You just unironically proved my point. Who's got a decade to spare, when they can wield the power in just a couple of months?
> Who's got a decade to spare, when they can wield the power in just a couple of months?
I was a power user within months - a year tops. I didn't say it took me 10 years to become a power user.
Ever since I learned Elisp (it's been many years), I wouldn't say my expertise and abilities has grown exponentially. It is merely an incremental improvement. It definitely is nice that I can now code away annoyances, but it's not the game changer people make it out to be.
> I wouldn't say my expertise and abilities has grown exponentially
Things always look easier only after you solve a problem, don't they?
That is a known as hindsight bias (also called the "knew-it-all-along" effect).
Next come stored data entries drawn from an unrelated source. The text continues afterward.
-- ==== Sys2Proof/Machine/HostQueue.lean ====
section
/-! DEFINITION. Host queues: descriptors and partitions (R456, R466 to R469, R498), the stride order and the activity
forecast (R317 to R322), and the packets (R461, R462, R464). An event that is not due changes nothing. -/

namespace Sys2Proof.Machine

/-! ### Queues -/

def State.queue (s : State) (q : Nat) : HostQ := Tbl.get s.cp.queues q .reset
def State.modQueue (s : State) (q : Nat) (f : HostQ → HostQ) : State :=
  { s with cp := { s.cp with queues := Tbl.put s.cp.queues q (f (s.queue q)) } }
/-- Packets in the ring (R466). -/
def HostQ.size (k : HostQ) : Nat := 2 ^ (k.lsz.toNat + 4)
/-- A packet stands in the ring: TAIL is ahead of HEAD. -/
def HostQ.filled (k : HostQ) : Bool := decide (0 < (k.tail - k.head).toNat) && decide ((k.tail - k.head).toNat < 2 ^ 31)
/-- The command processor accepts host queues and does not hang (R40, R470). -/
def State.cpLive (s : State) : Bool := s.mg.rdyc.getLsbD 2 && !s.cp.hung
/-- A debug halt freezes the queue (R450). -/
def State.frozen (s : State) (q : Nat) : Bool := s.mg.halts.contains 16 || s.mg.halts.contains (s.queue q).prt.toNat
/-- The translations of a queue's addresses (R462, R466): its PASID, and of the ASIDs of its partition the first (entry 12). -/
def State.queueSpace (s : State) (q : Nat) : CpSpace :=
  { asid := BitVec.ofNat 12 (s.partition (s.queue q).prt.toNat).abas, pasid := (s.queue q).pasid }
/-- The launches of a queue that have not written their completion records. -/
def State.launchesOf (s : State) (q : Nat) : List (Nat × Gang) := s.cp.gangs.filter (fun e => e.2.queue == q)

/-- Is a queue in A: tickets, active, a packet ready (R317)? -/
def State.inA (s : State) (q : Nat) : Bool :=
  let k := s.queue q
  k.tkt != 0 && k.state == 1 && k.filled && !s.frozen q &&
    (match k.wait with
      | none => true
      | some .fence => (s.launchesOf q).isEmpty
      | some _ => false)

/-- Queues that are not in A any more will have to join again (R317, R319). -/
def State.leaveA (s : State) : State :=
  { s with cp := { s.cp with queues := s.cp.queues.map (fun (e : Nat × HostQ) => (e.1, if s.inA e.1 then e.2 else { e.2 with joined := false })) } }

/-- The queue's turn, if it runs, ends, and with it the pass (R317); a queue that it has emptied leaves A. -/
def State.endTurn (s : State) (q : Nat) : State :=
  if s.cp.turn = some q then { s with cp := { s.cp with turn := none, blocked := [] } }.leaveA else s
/-- What the queue's head launch has reserved is given up (R320). -/
def State.unreserve (s : State) (q : Nat) : State := { s with cp := { s.cp with reserved := Tbl.drop s.cp.reserved q } }
/-- The queue enters the error state (R467). -/
def State.queueError (s : State) (q err : Nat) : State :=
  ((s.modQueue q fun k => { k with state := 2, err := err, wait := none, joined := false }).endTurn q).unreserve q
/-- `n` packets are consumed. -/
def State.consume (s : State) (q n : Nat) : State := s.modQueue q fun k => { k with head := k.head + BitVec.ofNat 32 n, wait := none }
/-- The head packet waits, which ends the turn without charge (R317). -/
def State.park (s : State) (q : Nat) (w : QWait) : State := (s.modQueue q fun k => { k with wait := some w, joined := false }).endTurn q

/-! ### The stride order (R317 to R319) -/

/-- GP (R317): the lowest Pass in A, or the last charged. -/
def State.globalPass (s : State) : Nat :=
  let l := (s.cp.queues.filter (fun e => e.2.joined && s.inA e.1)).map (fun e => e.2.pass)
  match l with
  | [] => s.cp.lastPass
  | a :: r => r.foldl min a

/-- A number put in its place in an ascending list. -/
def putNat (n : Nat) : List Nat → List Nat
  | [] => [n]
  | m :: l => if n ≤ m then n :: m :: l else m :: putNat n l

/-- Queues that have entered A join, each with its Pass raised to GP (R317); of several that have, the lower number joins first (R317 gives
them no order: DESIGN CHOICE, entry 33). -/
def State.join (s : State) : State :=
  let s := s.leaveA
  let new := (s.cp.queues.filter (fun (e : Nat × HostQ) => s.inA e.1 && !e.2.joined)).foldl (fun l e => putNat e.1 l) []
  new.foldl (fun s q => s.modQueue q fun k => { k with pass := max k.pass s.globalPass, joined := true }) s

/-- The queue in A with the lowest Pass, ties to the lower number, among those a pass has not found blocked. -/
def State.choose (s : State) : Option Nat :=
  (s.cp.queues.filter (fun e => s.inA e.1 && !s.cp.blocked.contains e.1)).foldl (fun (b : Option Nat) e => match b with
    | none => some e.1
    | some c => if e.2.pass < (s.queue c).pass ∨ (e.2.pass = (s.queue c).pass ∧ e.1 < c) then some e.1 else b) none

/-- The stride of a launch (R318): slack factor, tickets. With tickets of 0, written during the queue's turn, the formula has no value: the
turn goes on, and the launch is charged 0 (DESIGN CHOICE, entry 68). -/
def strideOf (tkt slkt now : Nat) (r : LRec) : Nat :=
  let b := r.b.toNat
  let f := if r.d = 0xFFFFFFFFFFFFFFFF ∨ now + slkt ≤ b then 1 else if b ≤ now then 16 else 1 + 15 * (slkt - (b - now)) / slkt
  2 ^ 20 / min 65535 (tkt * f)

/-! ### Reading packets (R461) -/

/-- The limits of a packet's operands; every other bit of it is zero. -/
def packetOk (e : Nat → Word) : Bool :=
  let zero := fun (from_ : Nat) => (List.range 8).all (fun i => i < from_ || e i == 0)
  let al := fun (i n : Nat) => (e i).toNat % n == 0
  fld (e 0) 55 0 == 0 &&
  match fld (e 0) 63 56 with
  | 1 => al 1 256 && zero 2
  | 2 => al 1 256 && al 2 8 && zero 3
  | 3 => 1 ≤ (e 1).toNat && (e 1).toNat ≤ 2 ^ 32 && zero 2
  | 4 => zero 1
  | 5 => al 1 8 && (e 3).toNat ≤ 3 && 1 ≤ (e 4).toNat && (e 4).toNat ≤ 255 && zero 5
  | 6 => al 1 8 && (e 3).toNat ≤ 3 && zero 4
  | 7 => al 1 8 && (e 3).toNat ≤ 1 && zero 4
  | 8 => al 1 8 && 1 ≤ (e 6).toNat && (e 6).toNat ≤ 32 && zero 7
  | 9 => al 1 8 && al 2 8 && al 3 128 && zero 4
  | 10 => zero 1
  | 11 => zero 2
  | 12 => zero 2
  | _ => false

/-- What stands at the head of a queue. -/
inductive HeadPacket where
  | empty
  | unreadable
  | malformed
  | packet (words : List Word)
  deriving DecidableEq, Repr

def State.headPacket (s : State) (q : Nat) : HeadPacket :=
  let k := s.queue q
  if k.state ≠ 1 ∨ !k.filled then .empty
  else match s.cpRead (s.queueSpace q) (k.ring + BitVec.ofNat 64 (64 * (k.head.toNat % k.size))) 64 with
  | none => .unreadable
  | some b =>
    let ws := (List.range 8).map (fun i => BitVec.ofNat 64 (recNat b (8 * i) 8))
    if packetOk (fun i => ws.getD i 0) then .packet ws else .malformed

/-! ### Packets (R462) -/

/-- Run a packet of a type at the head of the queue whose turn runs. -/
def State.turnPacket (s : State) (typ : Nat) (f : State → Nat → (Nat → Word) → State) : State :=
  match s.cp.turn with
  | none => s
  | some q =>
    if !s.cpLive || s.frozen q then s
    else match s.headPacket q with
      | .packet ws => if fld (ws.getD 0 0) 63 56 = typ then f s q (fun i => ws.getD i 0) else s
      | _ => s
Once you've solved a problem or seen the solution, it seems obvious and you tend to overestimate how predictable or easy it was.
There's related phenomena known as the curse of knowledge - difficulty imagining not knowing something once you know it.
"The Mythical Man-Month" - discusses on why we underestimate complexity, it explains the psychology behind it.
There's also "forgetting the beginner's journey" or the "fourth stage" of learning where skills become so automatic you can't easily explain them.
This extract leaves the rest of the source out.